### Provided records
-.-.-

-- ==== Sys2Proof/Proofs/IdleStep.lean ====
section
/-!
PROOF. A step runs the command in front, and with none waiting 1 ns passes (log entry 7): nothing that the idle step runs marks the endpoint's
buffers as holding an error (spec/13_host_interface.md R488), because only a containment does.
-/
namespace Sys2Proof.Machine

/-! ### Programs that never mark the endpoint's buffers -/

/-- The write is not of the mark that the endpoint's buffers hold an error. -/
def Act.calm (a : Act) : Prop := a.piece ≠ .bufBad

@[simp] theorem Act.calm_iff {a : Act} : a.calm ↔ a.piece ≠ .bufBad := Iff.rfl

@[simp] theorem Prog.All.calm {p : Prog} (h : p.All Act.plain) : p.All Act.calm := Prog.All.mono (fun _ ha => (Act.plain_iff.mp ha).2.2.2.2) h

theorem Prog.All.bufBad_run {p : Prog} (h : p.All Act.calm) (s : State) : (p.run s).bufBad = s.bufBad :=
  Prog.All.keeps (W := Act.calm) (Q := fun t => t.bufBad = s.bufBad) (fun a t ha ht => (Eq.symm (a.same_apply t .bufBad (Ne.symm ha))).trans ht) h s rfl

@[simp] theorem calm_setTab (page table index : Nat) (e : Entry) : (setTab page table index e).All Act.calm := by simp [setTab]

@[simp] theorem calm_setTabF (page table index : Nat) (x : EF) (v : Nat) : (setTabF page table index x v).All Act.calm := by simp [setTabF]

@[simp] theorem calm_bumpTabF (page table index : Nat) (x : EF) (n : Nat) : (bumpTabF page table index x n).All Act.calm := by simp [bumpTabF]

@[simp] theorem calm_hostPush (qp : Nat) (r : HostRec) : (hostPush qp r).All Act.calm := by
  simp only [hostPush, all_look_iff, all_ite_iff]
  intro s
  cases r.pkt with
  | none => simp
  | some p => cases r.queue <;> simp

@[simp] theorem calm_refusalReport (reason queue colour : Nat) (atIngress : Bool) (other srcPort len : Nat) : (refusalReport reason queue colour atIngress other srcPort len).All Act.calm := by simp [refusalReport]

@[simp] theorem calm_qDiscard (q : Nat) (p : Pkt) (reason : Nat) : (qDiscard q p reason).All Act.calm := by simp [qDiscard]

theorem calm_headFits (q : Nat) : ∀ n, (headFits q n).All Act.calm
  | 0 => trivial
  | n + 1 => by
    have ih := calm_headFits q n
    simp only [headFits, all_look_iff]
    intro s
    split <;> simp [ih]

@[simp] theorem calm_headCheck (q : Nat) : (headCheck q).All Act.calm := by simp [headCheck, calm_headFits]

@[simp] theorem calm_drain (q : Nat) : (drain q).All Act.calm := by simp [drain]

@[simp] theorem calm_readPkt (q tier : Nat) (hdrErr : Bool) (desc payload : List Nat) (i : Nat) (y : Pkt × Nat × Option Nat) : (readPkt q tier hdrErr desc payload i y).All Act.calm := by simp [readPkt]

theorem calm_joinSegments (q : Nat) : ∀ n, (joinSegments q n).All Act.calm
  | 0 => trivial
  | n + 1 => by
    have ih := calm_joinSegments q n
    simp only [joinSegments, all_look_iff]
    intro s
    split <;> simp [ih]

@[simp] theorem calm_joinTick : joinTick.All Act.calm := by simp [joinTick, calm_joinSegments]

/-! ### The step -/

/-- What an idle step runs before the time base's nanosecond. -/
def idleProg : Prog := seqs [.put (.emitted []), .put (.bufBad false), tick, ppsFall, fabricTick, joinTick]

theorem idleProg_bufBad (s : State) : (idleProg.run s).bufBad = false := by
  have hTicks : (seqs [tick, ppsFall, fabricTick, joinTick]).All Act.calm := by simp
  exact (hTicks.bufBad_run _).trans rfl

theorem step_idle {s : State} (h : s.pending = []) : step s = .next { idleProg.run s with mono16 := s.monoNext } := by
  rw [step, h]
  rfl

/-- Settles O3: a step with a command in front is its execution, and an idle step's programs leave the queue, the clock of the step and the endpoint's mark. -/
theorem stepRunsTheFrontCommand : Obligations.StepRunsTheFrontCommand := by
  unfold Obligations.StepRunsTheFrontCommand
  exact ⟨fun _ _ _ => rfl, fun s hIdle => ⟨_, step_idle hIdle, (idleProg.pending_run s).trans hIdle, rfl, idleProg_bufBad s⟩⟩

end Sys2Proof.Machine
end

-.-.-

### What the task asks
Copy out each record above exactly, leaving nothing out.

### Reply to the task
-- ==== Sys2Proof/Proofs/IdleStep.lean ====
section
/-!
PROOF. A step runs the command in front, and with none waiting 1 ns passes (log entry 7): nothing that the idle step runs marks the endpoint's
buffers as holding an error (spec/13_host_interface.md R488), because only a containment does.
-/
namespace Sys2Proof.Machine

/-! ### Programs that never mark the endpoint's buffers -/

/-- The write is not of the mark that the endpoint's buffers hold an error. -/
def Act.calm (a : Act) : Prop := a.piece ≠ .bufBad

@[simp] theorem Act.calm_iff {a : Act} : a.calm ↔ a.piece ≠ .bufBad := Iff.rfl

@[simp] theorem Prog.All.calm {p : Prog} (h : p.All Act.plain) : p.All Act.calm := Prog.All.mono (fun _ ha => (Act.plain_iff.mp ha).2.2.2.2) h

theorem Prog.All.bufBad_run {p : Prog} (h : p.All Act.calm) (s : State) : (p.run s).bufBad = s.bufBad :=
  Prog.All.keeps (W := Act.calm) (Q := fun t => t.bufBad = s.bufBad) (fun a t ha ht => (Eq.symm (a.same_apply t .bufBad (Ne.symm ha))).trans ht) h s rfl

@[simp] theorem calm_setTab (page table index : Nat) (e : Entry) : (setTab page table index e).All Act.calm := by simp [setTab]

@[simp] theorem calm_setTabF (page table index : Nat) (x : EF) (v : Nat) : (setTabF page table index x v).All Act.calm := by simp [setTabF]

@[simp] theorem calm_bumpTabF (page table index : Nat) (x : EF) (n : Nat) : (bumpTabF page table index x n).All Act.calm := by simp [bumpTabF]

@[simp] theorem calm_hostPush (qp : Nat) (r : HostRec) : (hostPush qp r).All Act.calm := by
  simp only [hostPush, all_look_iff, all_ite_iff]
  intro s
  cases r.pkt with
  | none => simp
  | some p => cases r.queue <;> simp

@[simp] theorem calm_refusalReport (reason queue colour : Nat) (atIngress : Bool) (other srcPort len : Nat) : (refusalReport reason queue colour atIngress other srcPort len).All Act.calm := by simp [refusalReport]

@[simp] theorem calm_qDiscard (q : Nat) (p : Pkt) (reason : Nat) : (qDiscard q p reason).All Act.calm := by simp [qDiscard]

theorem calm_headFits (q : Nat) : ∀ n, (headFits q n).All Act.calm
  | 0 => trivial
  | n + 1 => by
    have ih := calm_headFits q n
    simp only [headFits, all_look_iff]
    intro s
    split <;> simp [ih]

@[simp] theorem calm_headCheck (q : Nat) : (headCheck q).All Act.calm := by simp [headCheck, calm_headFits]

@[simp] theorem calm_drain (q : Nat) : (drain q).All Act.calm := by simp [drain]

@[simp] theorem calm_readPkt (q tier : Nat) (hdrErr : Bool) (desc payload : List Nat) (i : Nat) (y : Pkt × Nat × Option Nat) : (readPkt q tier hdrErr desc payload i y).All Act.calm := by simp [readPkt]

theorem calm_joinSegments (q : Nat) : ∀ n, (joinSegments q n).All Act.calm
  | 0 => trivial
  | n + 1 => by
    have ih := calm_joinSegments q n
    simp only [joinSegments, all_look_iff]
    intro s
    split <;> simp [ih]

@[simp] theorem calm_joinTick : joinTick.All Act.calm := by simp [joinTick, calm_joinSegments]

/-! ### The step -/

/-- What an idle step runs before the time base's nanosecond. -/
def idleProg : Prog := seqs [.put (.emitted []), .put (.bufBad false), tick, ppsFall, fabricTick, joinTick]

theorem idleProg_bufBad (s : State) : (idleProg.run s).bufBad = false := by
  have hTicks : (seqs [tick, ppsFall, fabricTick, joinTick]).All Act.calm := by simp
  exact (hTicks.bufBad_run _).trans rfl

theorem step_idle {s : State} (h : s.pending = []) : step s = .next { idleProg.run s with mono16 := s.monoNext } := by
  rw [step, h]
  rfl

/-- Settles O3: a step with a command in front is its execution, and an idle step's programs leave the queue, the clock of the step and the endpoint's mark. -/
theorem stepRunsTheFrontCommand : Obligations.StepRunsTheFrontCommand := by
  unfold Obligations.StepRunsTheFrontCommand
  exact ⟨fun _ _ _ => rfl, fun s hIdle => ⟨_, step_idle hIdle, (idleProg.pending_run s).trans hIdle, rfl, idleProg_bufBad s⟩⟩

end Sys2Proof.Machine
end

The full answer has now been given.